BIND Best Practices - Authoritative Systems


#1

What advice would you give to someone setting up or taking over DNS Administration responsibilities?

We need a new BIND Best Practices document for people who work on DNS but don’t specialize in it. Short, to the point and useful. Checklist-y.

Let’s build the list here, discuss what is most important and why.


#2
  1. Keep your software up to date.
    Make sure you are running a supported, non-EOL version of BIND. If you are using a packaged version, make sure that version is still supported by ISC, some of the packagers ship really old software. Subscribe to bind-announce@lists.isc.org or the ISC Advance Security Notification service so you are informed of any new BIND vulnerabilities ASAP. These two steps will ensure you are not unnecessarily vulnerable to a known specific attack against BIND or a known critical bug.

#3

The thought of keeping BIND up-to-date needs to be kept in lock-step with keeping your platform software up-to-date. While BIND has it’s fair share (?) of vulnerability notifications, we have yet to have (knock on wood) a vulnerability that has allowed remote access (via spawning a shell, or via remote-code-execution). This can not be said of most main-stream operating systems.

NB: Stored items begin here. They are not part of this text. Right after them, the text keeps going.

/-- Objects of spec/02_object_dictionary.md.  -/
def sideRows02b : List ObjRow :=
  [⟨0x130103, 1, 1, 0, .u8, Req.HFO, Req.HB, .set, 0, (.mask 3)⟩,
   ⟨0x130104, 1, 1, 0, .u32, Req.HFO, Req.HB, .set, 0, .any⟩,
   ⟨0x130110, 1, 1, 0, .domain, Req.HFO, Req.HB, .set, 0, .any⟩,
   ⟨0x130201, 1, 1, 0, .u32, Req.HFGO, 0, .set, 0, .any⟩,
   ⟨0x130202, 1, 1, 0, .u16, Req.HFGO, 0, .set, 0, .any⟩,
   ⟨0x130203, 1, 1, 0, .u8, Req.HFO, Req.HB, .set, 0, (.mask 3)⟩,
   ⟨0x130204, 1, 1, 0, .u32, Req.HFO, Req.HB, .set, 0, .any⟩,
   ⟨0x130210, 1, 1, 0, .domain, Req.HFO, Req.HB, .set, 0, .any⟩,
   ⟨0x130301, 1, 1, 0, .u32, Req.HFGO, 0, .set, 0, .any⟩,
   ⟨0x130302, 1, 1, 0, .u16, Req.HFGO, 0, .set, 0, .any⟩,
   ⟨0x130303, 1, 1, 0, .u8, Req.HFO, Req.HB, .set, 0, (.mask 3)⟩,
   ⟨0x130304, 1, 1, 0, .u32, Req.HFO, Req.HB, .set, 0, .any⟩,
   ⟨0x130310, 1, 1, 0, .domain, Req.HFO, Req.HB, .set, 0, .any⟩,
   ⟨0x130401, 1, 1, 0, .u32, Req.HFGO, 0, .set, 0, .any⟩,
   ⟨0x130402, 1, 1, 0, .u16, Req.HFGO, 0, .set, 0, .any⟩,
   ⟨0x130403, 1, 1, 0, .u8, Req.HFO, Req.HB, .set, 0, (.mask 3)⟩,
   ⟨0x130404, 1, 1, 0, .u32, Req.HFO, Req.HB, .set, 0, .any⟩,
   ⟨0x130410, 1, 1, 0, .domain, Req.HFO, Req.HB, .set, 0, .any⟩,
   ⟨0x130501, 1, 1, 0, .u32, Req.HFGO, 0, .set, 0, .any⟩,
   ⟨0x130502, 1, 1, 0, .u16, Req.HFGO, 0, .set, 0, .any⟩,
   ⟨0x130503, 1, 1, 0, .u8, Req.HFO, Req.HB, .set, 0, (.mask 3)⟩,
   ⟨0x130504, 1, 1, 0, .u32, Req.HFO, Req.HB, .set, 0, .any⟩,
   ⟨0x130510, 1, 1, 0, .domain, Req.HFO, 0, .set, 0, .any⟩,
   ⟨0x130601, 1, 1, 0, .u32, Req.HFGO, 0, .set, 0, .any⟩,
   ⟨0x130602, 1, 1, 0, .u16, Req.HFGO, 0, .set, 0, .any⟩,
   ⟨0x130603, 1, 1, 0, .u8, Req.HFO, Req.HB, .set, 0, (.mask 3)⟩,
   ⟨0x130604, 1, 1, 0, .u32, Req.HFO, Req.HB, .set, 0, .any⟩,
   ⟨0x130610, 1, 1, 0, .domain, Req.HFO, Req.HB, .set, 0, .any⟩,
   ⟨0x140001, 1, 1, 0, .u32, Req.HFGO, 0, .set, 0, .any⟩,
   ⟨0x140002, 1, 1, 0, .u16, Req.HFGO, 0, .set, 0, .any⟩,
   ⟨0x140003, 1, 1, 0, .u8, Req.HFO, Req.HB, .set, 0, (.mask 3)⟩,
   ⟨0x140004, 1, 1, 0, .u32, Req.HFO, Req.HB, .set, 0, .any⟩,
   ⟨0x140010, 1, 1, 0, .domain, Req.HFO, Req.HB, .set, 0, .any⟩,
   ⟨0x140101, 1, 1, 0, .u32, Req.HFGO, 0, .set, 0, .any⟩,
   ⟨0x140102, 1, 1, 0, .u16, Req.HFGO, 0, .set, 0, .any⟩,
   ⟨0x140103, 1, 1, 0, .u8, Req.HFO, Req.HB, .set, 0, (.mask 3)⟩,
   ⟨0x140104, 1, 1, 0, .u32, Req.HFO, Req.HB, .set, 0, .any⟩,
   ⟨0x140110, 1, 1, 0, .domain, Req.HFO, 0, .set, 0, .any⟩,
   ⟨0x140201, 1, 1, 0, .u32, Req.HFGO, 0, .set, 0, .any⟩,
   ⟨0x140202, 1, 1, 0, .u16, Req.HFGO, 0, .set, 0, .any⟩,
   ⟨0x140203, 1, 1, 0, .u8, Req.HFO, Req.HB, .set, 0, (.mask 3)⟩,
   ⟨0x140204, 1, 1, 0, .u32, Req.HFO, Req.HB, .set, 0, .any⟩,
   ⟨0x140210, 1, 1, 0, .domain, Req.HFO, Req.HB, .set, 0, .any⟩,
   ⟨0x140301, 1, 1, 0, .u32, Req.HFGO, 0, .set, 0, .any⟩,
   ⟨0x140302, 1, 1, 0, .u16, Req.HFGO, 0, .set, 0, .any⟩]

Be sure to keep your host platforms (and any hypervisors if you run in virtualized environments) patched up. It would be a shame if your extremely visible (and reachable) name servers were compromised by underlying operating system issues.


#4

Software load

While thinking about host systems, beware the “default install”. There are way too many system distributions that make assumptions as to your needs and the “role” of the server being installed. This may also appear in corporate environments where there are “common builds” of system images.

Rule of thumb: If you don’t need it, don’t have it installed on your server.

I’ve seen servers sitting in data centers that don’t have consoles available with full installs of X11. There is no reason for a DNS server to have an “office desktop” software bundle installed.

The more software you have installed, the larger your vulnerability surface.


#5

ok, what is the next thing after making sure that both BIND and the OS are up to date, and that the OS is the minimum install for the purpose. What is #2?


#6

Diversity is good

There are a number of things that should be done to make sure that your infrastructure remains viable in the face of “bad guys”.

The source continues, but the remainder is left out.